HCP's (NYSE:HCP) 3Q earnings release on Tuesday (and subsequent conference call) was an important first step in clearing away some of the uncertainty stemming from the company's recent CEO change. Earnings for 2013 seem on track, the balance sheet remains in good shape, and the only excitement to be found in the P&L was a $26 million severance charge relating to the former CEO. That said, there were a lot of questions.
The first order of business was deal flow, and whether HCP intends to become slightly more aggressive (or more than slightly) in looking at new deals. Judging from some of the questions on the call, there does seem to be a view that the company has been lagging on the growth front. That perception may have been especially acute this quarter when competitor Ventas (NYSE:VTR), reported $1.3 billion of new investments compared to only $55 million for HCP. While CEO Lauralee Martin has been on the job for less than a month, she did seem to suggest that HCP was reviewing a number of domestic transactions, and is well-positioned to compete for deals in the U.K. following the successful Barchester debt investment.
The next item of interest was the recent performance of HCP's Manor Care portfolio (29% of revenues), where trailing 12-month lease coverage remains on the skimpy side at 1.19x versus about 1.5x for the rest of HCP's post-acute/SNF facilities. HCP did point to HCR Manor Care's increased market share, cost saving initiatives and recent 1.2% Medicare rate increase as positive signs that could improve metrics in 2014. While coverage remains adequate for the time being, scheduled rent escalations will work against operating improvements at the property level.
This particular earnings call was also notable for a number of analysts trying to dig deeper into the Board's decision to terminate the former CEO, Jay Flaherty. Boardroom coups are rare in the staid world of health care REITs, and this may have been the sell-side's last opportunity to glean some additional insight into Flaherty's termination. To no one's surprise, Martin kept firmly to the script and would only point to HCP's higher staff turnover (four CFO's in 10 years for example) and need for a more inclusive management style as key factors in the Board's decision.
On a positive note, HCP's balance sheet seems to be in good shape and ready to support a potential uptick in deal flow. Book leverage at the end of 3Q was only 40%, with $1.2 billion of untapped borrowing capacity on the corporate revolver. HCP's dividend payout is manageable (for a REIT) at 87% of estimated 2013 FAD (ex-items). Although HCP's strategy over the last several years has been to reduce the dividend payout ratio by keeping dividend growth low, the Board might be feeling increased pressure to be more generous in 2014. A new CEO, a higher interest rate environment, and a healthy 9% increase in 2013 core FAD all point to something stronger than last year's 5% dividend increase.
In summary, there didn't seem to be any surprises in HCP's latest earnings release, the CEO severance charge was on the reasonable side of egregious, most of the portfolio is ticking along nicely, the Manor Care pool is an exception but unlikely to cause issues anytime soon, and HCP's financial underpinnings are sound. The stock has also recovered from its brief swoon relating to the CEO change.

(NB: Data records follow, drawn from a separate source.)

theorem vgetslot (d : Reg) (ta : Reg) (sel : SlotSel) : Statement (.vgetslot d ta sel) := by
  intro hw _
  have := d.isLt; have := ta.isLt; have := sel_lt sel
  have key : ∀ n w, decodeAt 0x98 n w none = okSome (SlotSel.ofCode (fBits n 0 3)) fun sel => okIf (fBits n 3 11 == 0) (.vgetslot (fD n) (fA n) sel) := fun _ _ => rfl
  exact short (op := 0x98) (by (try simp only [fBits, wR3, Nat.pow_zero, Nat.div_one]); omega) (by (try simp only [fBits, wR3, Nat.pow_zero, Nat.div_one]); omega) ((key _ _).trans
    (okSome_eq (sel_code (m := sel) (by (try simp only [fBits, wR3, Nat.pow_zero, Nat.div_one]); omega))
    (okIf_eq (by
    (repeat' with_reducible apply and_t) <;> first
      | (simp only [fX, fFlag, fBits, wR3, Nat.pow_zero, Nat.div_one, beq_iff_eq]; omega)
      | exact or_l rfl
      | (rw [flag_eq (b := false) (by simp only [wR3, Nat.pow_zero, Nat.div_one, show bit false = 0 from rfl]; omega)]; rfl)) (by
    congr 1 <;> first
      | rfl
      | exact bv_eq (by (try simp only [wR3, Nat.pow_zero, Nat.div_one]); omega)
      | exact pm_eq (by (try simp only [wR3, Nat.pow_zero, Nat.div_one]); omega) (by (try simp only [wR3, Nat.pow_zero, Nat.div_one]); omega)
      | exact flag_eq (by (try simp only [wR3, Nat.pow_zero, Nat.div_one]); omega)
      | exact bob_code (by (try simp only [wR3, Nat.pow_zero, Nat.div_one]); omega)
      | exact board_eq (by (try simp only [wR3, Nat.pow_zero, Nat.div_one]); omega) (by (try simp only [wR3, Nat.pow_zero, Nat.div_one]); omega)))))

theorem vputslot (td : Reg) (a : Reg) (sel : SlotSel) : Statement (.vputslot td a sel) := by
  intro hw _
  have := td.isLt; have := a.isLt; have := sel_lt sel
  have key : ∀ n w, decodeAt 0x99 n w none = okSome (SlotSel.ofCode (fBits n 0 3)) fun sel => okIf (fBits n 3 11 == 0) (.vputslot (fD n) (fA n) sel) := fun _ _ => rfl
  exact short (op := 0x99) (by (try simp only [fBits, wR3, Nat.pow_zero, Nat.div_one]); omega) (by (try simp only [fBits, wR3, Nat.pow_zero, Nat.div_one]); omega) ((key _ _).trans
    (okSome_eq (sel_code (m := sel) (by (try simp only [fBits, wR3, Nat.pow_zero, Nat.div_one]); omega))
    (okIf_eq (by
    (repeat' with_reducible apply and_t) <;> first
      | (simp only [fX, fFlag, fBits, wR3, Nat.pow_zero, Nat.div_one, beq_iff_eq]; omega)
      | exact or_l rfl
      | (rw [flag_eq (b := false) (by simp only [wR3, Nat.pow_zero, Nat.div_one, show bit false = 0 from rfl]; omega)]; rfl)) (by
    congr 1 <;> first
      | rfl
      | exact bv_eq (by (try simp only [wR3, Nat.pow_zero, Nat.div_one]); omega)
      | exact pm_eq (by (try simp only [wR3, Nat.pow_zero, Nat.div_one]); omega) (by (try simp only [wR3, Nat.pow_zero, Nat.div_one]); omega)
      | exact flag_eq (by (try simp only [wR3, Nat.pow_zero, Nat.div_one]); omega)
      | exact bob_code (by (try simp only [wR3, Nat.pow_zero, Nat.div_one]); omega)
      | exact board_eq (by (try simp only [wR3, Nat.pow_zero, Nat.div_one]); omega) (by (try simp only [wR3, Nat.pow_zero, Nat.div_one]); omega)))))

theorem vstrict (td : Reg) (clr : Bool) : Statement (.vstrict td clr) := by
  intro hw _
  have := td.isLt; have := bit_lt clr
  have key : ∀ n w, decodeAt 0x9a n w none = okIf (fBits n 1 18 == 0) (.vstrict (fD n) (fFlag n 0)) := fun _ _ => rfl
  exact short (op := 0x9a) (by (try simp only [fBits, wR3, Nat.pow_zero, Nat.div_one]); omega) (by (try simp only [fBits, wR3, Nat.pow_zero, Nat.div_one]); omega) ((key _ _).trans
    (okIf_eq (by
    (repeat' with_reducible apply and_t) <;> first
      | (simp only [fX, fFlag, fBits, wR3, Nat.pow_zero, Nat.div_one, beq_iff_eq]; omega)
      | exact or_l rfl
      | (rw [flag_eq (b := false) (by simp only [wR3, Nat.pow_zero, Nat.div_one, show bit false = 0 from rfl]; omega)]; rfl)) (by
    congr 1 <;> first
      | rfl
      | exact bv_eq (by (try simp only [wR3, Nat.pow_zero, Nat.div_one]); omega)
      | exact pm_eq (by (try simp only [wR3, Nat.pow_zero, Nat.div_one]); omega) (by (try simp only [wR3, Nat.pow_zero, Nat.div_one]); omega)
      | exact flag_eq (by (try simp only [wR3, Nat.pow_zero, Nat.div_one]); omega)
      | exact bob_code (by (try simp only [wR3, Nat.pow_zero, Nat.div_one]); omega)
      | exact board_eq (by (try simp only [wR3, Nat.pow_zero, Nat.div_one]); omega) (by (try simp only [wR3, Nat.pow_zero, Nat.div_one]); omega))))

At Wednesday's closing price of $42.31 (5.0% dividend yield) we would continue to hold HCP within the context of a diversified net-lease portfolio, although fresh money buys might be better directed into VTR or Health Care REIT (HCN) for the time being. That said, any minor difference between the stock performance of peers HCP, HCN or VTR has the potential to be swamped by market volatility related to QE-tapering. Positioning the sector, rather than positioning within the sector, should be investor's primary focus.
Disclosure: I am long HCN, HCP, VTR. I wrote this article myself, and it expresses my own opinions. I am not receiving compensation for it. I have no business relationship with any company whose stock is mentioned in this article.